Ultimately, a hard Brexit remains unlikely. So, too, a ‘rough landing’ – as the UK and EU look to a transition period. At time of writing, the prospect of the UK landing a trade deal with the EU similar to that of Japan, South Korea and Canada is considerable. It is surely not the ideal in the minds of many, but better than a hard exit that could deliver another round of turbulence to the UK in years ahead.

This is particularly true as it could hurt niche sectors, but ones with rapidly growing business. Any local businesses that have ongoing links with Britain and Europe could also be impacted by VAT. While British goods are often highly regarded around the world, they could also be more highly priced, as extra customs duties come into play.

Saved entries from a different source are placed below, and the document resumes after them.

-- ==== Sys2Proof/Machine/Marks.lean ====
section
/-! DEFINITION. The mark table (R285 to R293, R267) and the actions it carries to the trigger outputs, the lanes and its own
user bits (R294, R295; 12_timebase.md). -/

namespace Sys2Proof.Machine

/-! ## Entries -/

/-- The entries in use. -/
def markEntries (s : State) : List (Nat × MarkEntry) := s.mrk.entries

def setMarkEntry (h : Nat) (e : MarkEntry) (s : State) : State :=
  { s with mrk := { s.mrk with entries := sparseInsert (sparseErase s.mrk.entries h) h e } }

/-- The entry that is next to dispatch: earliest, then first inserted (R289, R292). -/
def nextMark (s : State) : Option (Nat × MarkEntry) :=
  (markEntries s).foldl (fun a e =>
    if e.2.last then a
    else
      match a with
      | none => some e
      | some b => if e.2.time < b.2.time ∨ (e.2.time = b.2.time ∧ e.2.order < b.2.order) then some e else a) none

/-- A read of MRK_STATUS. -/
def readMrkStatus (s : State) : Word :=
  let n := (markEntries s).length
  BitVec.ofNat 64 (n + ((nextMark s).map (·.1)).getD 0 * 2 ^ 16 + (if n = 0 then 2 ^ 28 else 0))

/-- The words of an entry: the widened time, ST32 at 0 (R285). -/
def markWords (e : MarkEntry) : List Word :=
  [BitVec.ofNat 64 (timeSeconds e.time),
    BitVec.ofNat 64 (timeNs e.time + timeFrac e.time * 2 ^ 32 + (if e.gang then 2 ^ 49 else 0)
      + (if e.skipLate then 2 ^ 50 else 0) + e.rep * 2 ^ 52), e.w2, e.w3]

/-! ## Insertion (R293) -/

/-- Bits of ARG8, ARG16 and ARG64 an action uses, none for a refused code (R286). -/
def markArgs (a : Nat) : Option (Nat × Nat × Nat) :=
  match a with
  | 0x00 => some (0, 0, 0)
  | 0x01 | 0x02 | 0x06 => some (0xF, 0, 0xF)
  | 0x03 => some (0, 0x1FFF, 0xFFFF)
  | 0x04 | 0x05 => some (0, 0, 0xFFFF)
  | 0x07 => some (0, 0, 2 ^ 64 - 1)
  | 0x08 => some (0, 0xFFFF, 2 ^ 32 - 1)
  | 0x09 => some (1, 0xFFFF, 0)
  | 0x0A => some (0, 0xFFFF, 2 ^ 64 - 1)
  | 0x0B | 0x0C => some (0, 0, 2 ^ 32 - 1)
  | 0x0D => some (0xF, 0, 0)
  | 0x0E => some (3, 0, 2 ^ 32 - 1)
  | _ => none

/-- Whether the action or an argument of an entry is out of range (R285, R286, R293). -/
def markBad (w : List Word) : Bool :=
  let w1 := w.getD 1 0
  let w2 := w.getD 2 0
  let w3 := (w.getD 3 0).toNat
  let a := fieldOf w2 0 8
  let a16 := fieldOf w2 16 16
  match markArgs a with
  | none => true
  | some (m8, m16, m64) =>
    bitOf w1 51 || (!bitOf w1 48 && decide (999999999 < fieldOf w1 0 32)) ||
      decide (fieldOf w2 8 8 &&& m8 ≠ fieldOf w2 8 8 ∨ a16 &&& m16 ≠ a16 ∨ w3 &&& m64 ≠ w3) ||
      (decide (a = 3) && decide (a16 = 0 ∨ 4096 < a16)) ||
      (decide (a = 8) && decide (w3 < 8)) || (decide (a = 10) && decide (a16 < 8))

/-- RESULT of an insertion (R293). -/
def markResult (s : State) (full : Bool) (w : List Word) : Nat :=
  if full then 1
  else if markBad w then 2
  else if bitOf (w.getD 1 0) 49 && decide (gangSize s = 1 ∨ gangMember s ≠ 0) then 3
  else if fieldOf (w.getD 1 0) 52 12 ≠ 0 ∧ fieldOf (w.getD 2 0) 32 32 < 1000 then 4
  else 0

/-- The time of an entry: given, or widened from ST32 (R276, R285). -/
def markTime (s : State) (w : List Word) : Nat :=
  let w1 := w.getD 1 0
  if bitOf w1 48 then st32Widen (devTime s) (fieldOf w1 0 32)
  else (w.getD 0 0).toNat * secondUnits + fieldOf w1 0 32 * 65536 + fieldOf w1 32 16

/-- The lowest free handle. -/
def freeHandle (s : State) : Nat := ((List.range 4096).find? (fun h => (sparseFind s.mrk.entries h).isNone)).getD 0

/-- An entry is put into the table under a free handle. -/
def markEnter (claim : Nat) (t : Nat) (w : List Word) (s : State) : Nat × State :=
  let h := freeHandle s
  let w1 := w.getD 1 0
  let e : MarkEntry := { time := t, gang := bitOf w1 49, skipLate := bitOf w1 50, rep := fieldOf w1 52 12, w2 := w.getD 2 0,
                         w3 := w.getD 3 0, claim := claim, order := s.mrk.nextOrder, refused := false, flying := 0, last := false }
  let s := setMarkEntry h e s
  (h, { s with mrk := { s.mrk with nextOrder := s.mrk.nextOrder + 1 } })

/-- Whether the table is full (R293). -/
def markFull (s : State) : Bool := decide (4096 ≤ (markEntries s).length)

/-- A gang mark goes to every other member, with its claim and handle (R267, R291). -/
def sendGangMark (h : Nat) (s : State) : State :=
  match sparseFind s.mrk.entries h with
  | none => s
  | some e => (otherMembers s).foldl (fun s m =>
      zhkSend (zhkPacket s 4 m (h + e.claim * 2 ^ 16) 0 ((markWords e).flatMap (fun w => leBytes 8 w.toNat))) s) s

/-- An insertion of the words in MRK_DATA by a master with a claim: RESULT, the handle, the state (R293). -/
def markInsert (claim : Nat) (w : List Word) (s : State) : Nat × Nat × State :=
  let d := evalDetector mrkPage S.MRK_TABLE_FULL (markFull s) s
  let r := markResult d.2 d.1 w
  let s := stickyIf d.1 mrkPage S.MRK_TABLE_FULL d.2
  if r ≠ 0 then (r, 0, s)
  else
    let e := markEnter claim (markTime s w) w s
    (0, e.1, if bitOf (w.getD 1 0) 49 then sendGangMark e.1 e.2 else e.2)

/-- INSERT of MRK_CTRL. -/
def mrkInsert (m : Nat) (s : State) : State :=
  let r := markInsert (masterClaim s m) (regsFrom s mrkPage R.MRK_DATA 4) s
  let s := tableResult mrkPage F.MRK_CTRL_RESULT r.1 r.2.2
  if r.1 = 0 then setFld mrkPage F.MRK_CTRL_HANDLE r.2.1 s else s

/-- READ of MRK_CTRL (R285, R475). -/
def mrkRead (s : State) : State :=
  match sparseFind s.mrk.entries (fld s mrkPage F.MRK_CTRL_HANDLE) with
  | none => tableResult mrkPage F.MRK_CTRL_RESULT 5 s
  | some e => setRegsFrom mrkPage R.MRK_DATA (markWords e) (tableResult mrkPage F.MRK_CTRL_RESULT 0 s)

/-- DELETE of MRK_CTRL (R293). -/
def mrkDelete (s : State) : State :=
  let h := fld s mrkPage F.MRK_CTRL_HANDLE
  match sparseFind s.mrk.entries h with
  | none => tableResult mrkPage F.MRK_CTRL_RESULT 5 s
  | some e =>
    if e.flying ≠ 0 then tableResult mrkPage F.MRK_CTRL_RESULT 6 s
    else
      let s := tableResult mrkPage F.MRK_CTRL_RESULT 0 s
      { s with mrk := { s.mrk with entries := sparseErase s.mrk.entries h } }

/-- A write of MRK_CTRL: INSERT, READ, DELETE in that order (R473). -/
def writeMrkCtrl (m : Nat) (v : Word) (s : State) : State :=
  let s := storePlain mrkPage R.MRK_CTRL v s
  actIf v 2 mrkDelete (actIf v 1 mrkRead (actIf v 0 (mrkInsert m) s))

/-- MARK_INSERT (R293). -/
def execMarkInsert (m : Nat) (v : Word) (s : State) : Result :=
  .next (guardedWrite m mrkPage R.MRK_CTRL (v ||| 1) (writeMrkCtrl m (v ||| 1)) s)

/-- MARK_READ (R285). -/
def execMarkRead (m : Nat) (v : Word) (s : State) : Result :=
  .next (guardedWrite m mrkPage R.MRK_CTRL (v ||| 2) (writeMrkCtrl m (v ||| 2)) s)

/-- MARK_DELETE (R293). -/
def execMarkDelete (m : Nat) (v : Word) (s : State) : Result :=
  .next (guardedWrite m mrkPage R.MRK_CTRL (v ||| 4) (writeMrkCtrl m (v ||| 4)) s)

/-! ## Completion queue (MRK_DONE) -/

/-- A read of MRK_DONE. -/
def popMarkDone (s : State) : Word × State :=
  match s.mrk.done with
  | [] => (0, s)
  | r :: l =>
    (BitVec.ofNat 64 (r.handle + r.status * 2 ^ 12 + 2 ^ 15 + r.timeNs * 2 ^ 16), { s with mrk := { s.mrk with done := l } })

/-- MRK_DONE (R289). -/
def execMrkDone (s : State) : Result :=
  .next (if pageGated s mrkPage then setRd 0 s else let r := popMarkDone s; setRd r.1 r.2)

/-! ## Dispatch (R289, R290, R295) -/

/-- The dispatched occurrences a test picks, changed. -/
def updOcc (p : MarkOcc → Bool) (f : MarkOcc → MarkOcc) (s : State) : State :=
  { s with mrk := { s.mrk with occs := s.mrk.occs.map (fun o => if p o then f o else o) } }

/-- The index messages of a SYNC_LOAD at its dispatch: the lines of the lanes whose message was sent, and whether any lane
was dropped (R295). -/
def syncMessages (mask : Nat) : List Nat → State → Nat × Bool × State
  | [], s => (0, false, s)
  | lane :: l, s =>
    if !mask.testBit lane then syncMessages mask l s
    else
      match messageLane s lane with
      | none =>
        let r := syncMessages mask l (noteDropped true s)
        (r.1, true, r.2.2)
      | some via =>
        let n := fld s (sprPage lane) F.SPR_SYNC_CMD_TRIG % 16
        let r := syncMessages mask l (sendFor lane via 1 s)
        (r.1 ||| 2 ^ n, r.2.1, r.2.2)

/-- A SYNC_LOAD at its dispatch: dropped less than 50 µs before its time, else its messages go out (R290, R295). -/
def syncDispatch (o : MarkOcc) (s : State) : State :=
  if o.time < devTime s + 50 * usUnits then markComplete o mkDropped (noteDropped true s)
  else
    let r := syncMessages o.w3.toNat (List.range 64) s
    updOcc o.same (fun x => { x with lines := r.1, status := max x.status (if r.2.1 then mkDropped else 0) }) r.2.2

/-- An entry is dispatched: its occurrence goes to its units, and it is entered again while it repeats (R289). A gang mark a
member refused completes INCOMPLETE (R267). -/
def markDispatch (h : Nat) (e : MarkEntry) (s : State) : State :=
  let o : MarkOcc := ⟨h, e.time, e.skipLate, e.gang, e.w2, e.w3, e.claim, if e.refused then mkIncomplete else 0, 0, e.order, []⟩
  let period := fieldOf e.w2 32 32 * 65536
  let e := if e.rep = 0 then { e with flying := e.flying + 1, last := true }
    else { e with flying := e.flying + 1, time := e.time + period, rep := if e.rep = 4095 then 4095 else e.rep - 1 }
  let s := setMarkEntry h e s
  let s := { s with mrk := { s.mrk with occs := s.mrk.occs ++ [o] } }
  if o.action = 0x0A then syncDispatch o s else s

/-- MARK_DISPATCH (R280, R289): the next entry at its dispatch time; nothing before device time is valid or while the page is
disabled (R71). -/
def execMarkDispatch (s : State) : Result :=
  match nextMark s with
  | none => .next s
  | some (h, e) =>
    if !timeValid s || !pageLive s mrkPage then .next s
    else .next (markDispatch h e (advanceTo (e.time - fld s mrkPage F.MRK_CFG_LEAD_US * usUnits) s))

/-! ## Actions of the timebase and the table -/

/-- MARK_NOP (R286). -/
def execMarkNop (h : Nat) (s : State) : Result := .next (tickAction h 0x00 (fun _ s => (0, s)) s)

/-- An action on a guarded output is judged at its tick as a write of the claim its mark carries (R78, R81, R291): refused
below the latch or below a claim it meets there, and where it ties with one. -/
def judgeTarget (page off : Nat) (o : MarkOcc) (s : State) : Bool × State :=
  let a := regAddr page off
  let l := rivalClaims s a o
  let s := if dueNow s o then meetMarks a o.claim s else s
  if o.claim < latched s page || l.any (fun c => decide (o.claim < c)) then (false, setSticky mrkPage S.CLAIM_REFUSED s)
  else if o.claim ∈ l then (false, setSticky page S.CLAIM_TIE (setSticky mrkPage S.CLAIM_REFUSED s))
  else (true, s)

/-- Lines of TRIG_OUT are judged one by one; answers those taken (R291). -/
def judgeLines (o : MarkOcc) : List Nat → State → List Nat × State
  | [], s => ([], s)
  | n :: l, s =>
    let r := judgeTarget tbsPage (R.TBS_TRIG_CFG + 8 * n) o s
    let q := judgeLines o l r.2
    (if r.1 then n :: q.1 else q.1, q.2)

/-- An action on the lines of a mask: below the latch of the page none of them is taken, else `act` moves those that are, and the
latch rises to the claim (R78, R291). -/
def lineAction (mask : Nat) (act : MarkOcc → List Nat → State → State) (o : MarkOcc) (s : State) : Nat × State :=
  if o.claim < latched s tbsPage then (mkRefused, setSticky mrkPage S.CLAIM_REFUSED s)
  else
    let lines := bitsSet mask 16
    let r := judgeLines o lines s
    (if r.1.length = lines.length then 0 else mkRefused, raiseLatch tbsPage (if r.1.isEmpty then 0 else o.claim) (act o r.1 r.2))

/-- When a mark pulse rises before SKEW: the mark time, or for a late one the present, up to a multiple of 125 ps (R295). -/
def pulseRise (s : State) (o : MarkOcc) : Nat := ceilTo (if actsLate s o then devTime s else o.time) 8192

/-- Pulses begin on lines, `width` ns wide (R294, R295): what is held of one is where it ends on the block's own clock. -/
def beginPulses (width : Nat) (o : MarkOcc) (lines : List Nat) (s : State) : State :=
  let rise := pulseRise s o
  let l := lines.map (fun n => (n, s.mono + rise + width * 65536 - devTime s))
  refreshPinsAt (skewedEdge rise) { s with pins := { s.pins with pulses := s.pins.pulses ++ l } }

/-- TRIG_PULSE (R291, R294, R295). -/
def execTrigPulse (h : Nat) (s : State) : Result :=
  .next (tickAction h 0x08 (fun o => lineAction o.arg16 (beginPulses (o.arg64 % 2 ^ 32)) o) s)

/-- The level of lines is set (R294). -/
def setLevels (o : MarkOcc) (lines : List Nat) (s : State) : State :=
  refreshPins (lines.foldl (fun s n => setFld tbsPage (F.TBS_TRIG_CFG_LEVEL.at n) (o.arg8 % 2) s) s)

/-- TRIG_LEVEL (R291, R294). -/
def execTrigLevel (h : Nat) (s : State) : Result :=
  .next (tickAction h 0x09 (fun o => lineAction o.arg16 setLevels o) s)

/-- The pulse of a line that ends first. -/
def firstPulse (s : State) (n : Nat) : Option (Nat × Nat) :=
  s.pins.pulses.foldl (fun a x =>
    if x.1 ≠ n then a else match a with
      | none => some x
      | some b => if x.2 < b.2 then some x else a) none

/-- PULSE_END (R282, R295): the width has run on the block's own clock; the edge falls that much after the rise. -/
def execPulseEnd (line : Nat) (s : State) : Result :=
  match firstPulse s line with
  | none => .next s
  | some x =>
    let s := advanceMono x.2 s
    .next (refreshPinsAt (skewedEdge (devTime s + x.2 - s.mono))
      { s with pins := { s.pins with pulses := removeFirst (fun y => decide (y = x)) s.pins.pulses } })

/-- SYNC_LOAD (R295): its lines are pulsed at the mark time. -/
def execSyncLoad (h : Nat) (s : State) : Result :=
  .next (tickAction h 0x0A (fun o => lineAction o.lines (beginPulses o.arg16) o) s)

/-- EVENT (R286): user bit u. -/
def execEvent (h : Nat) (s : State) : Result :=
  .next (tickAction h 0x0D (fun o s => (0, setSticky mrkPage (48 + o.arg8 % 16) s)) s)

/-- A soft reset of the MRK page: the table and the completion queue are emptied (R72). -/
def resetMrk (s : State) : State := { s with mrk := { s.mrk with entries := [], done := [] } }

/-! ## Gang marks on a member (R267) -/

/-- A gang mark reaches a member: refused less than 100 µs before its time, or where the table is full; else entered. -/
def gangMarkIn (h claim t : Nat) (w : List Word) (s : State) : State :=
  let late := evalDetector 0x320 S.ZHK_MARK_LATE (decide (t < devTime s + 100 * usUnits)) s
  let full := evalDetector mrkPage S.MRK_TABLE_FULL (!late.1 && markFull late.2) late.2
  let s := stickyIf late.1 0x320 S.ZHK_MARK_LATE (stickyIf full.1 mrkPage S.MRK_TABLE_FULL full.2)
  let ok := !late.1 && !full.1
  let s := if ok then (markEnter claim t w s).2 else s
  zhkSend (zhkPacket s 4 0 h (if ok then 1 else 2) (leBytes 4 h)) s

/-- A member's answer reaches member 0: a refusal leaves the mark incomplete. -/
def gangMarkAnswer (h : Nat) (ok : Bool) (s : State) : State :=
  let d := evalDetector 0x320 S.ZHK_MARK_INCOMPLETE (!ok) s
  if !d.1 then d.2
  else
    let s := setSticky 0x320 S.ZHK_MARK_INCOMPLETE d.2
    let s := match sparseFind s.mrk.entries h with
      | some e => setMarkEntry h { e with refused := true } s
      | none => s
    updOcc (fun o => decide (o.handle = h)) (fun o => { o with status := max o.status mkIncomplete }) s

end Sys2Proof.Machine
end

Initially, this may not seem like a huge consideration but, in the day and age of eCommerce, the potential for higher prices somewhere along the supply chain – if not simply at the start or the end – is considerable. Thereafter, the prospect of many British traders, suddenly without the free-flowing access to the EU, having to raise prices or change modes of distribution, is also a factor.

FINAL THOUGHTS

The Brexit vote mandates that some renegotiation of the British relationship with the EU will be necessary, especially as the central tension between London and Brussels has been that of ongoing access to the common market. Britain wants to keep it but Brussels won’t entertain it unless it also comes with freedom of movement. This is an aspect that many lead proponents of Brexit have refused to accept, promising an EU-free Britain that would have greater control over its immigration policy.

As a region, the Caribbean has shifted from a one-time reliance upon exports like bananas to now being a global leader in tourism and finance. The heavy emphasis upon these two sectors in the economy is not without its vulnerabilities but is certainly an illustration of the growth and dynamism of regional nations, and the many professionals who’ve built great businesses.

What a post-Brexit Britain can offer the world remains to be seen. What the region of the Caribbean can offer is considerable. Just as people of our region will watch with interest the negotiations out of London before they conclude in 2019, so too should they keep a keen eye on what happens closer to home. The year ahead promises to be an immensely exciting one around the Caribbean.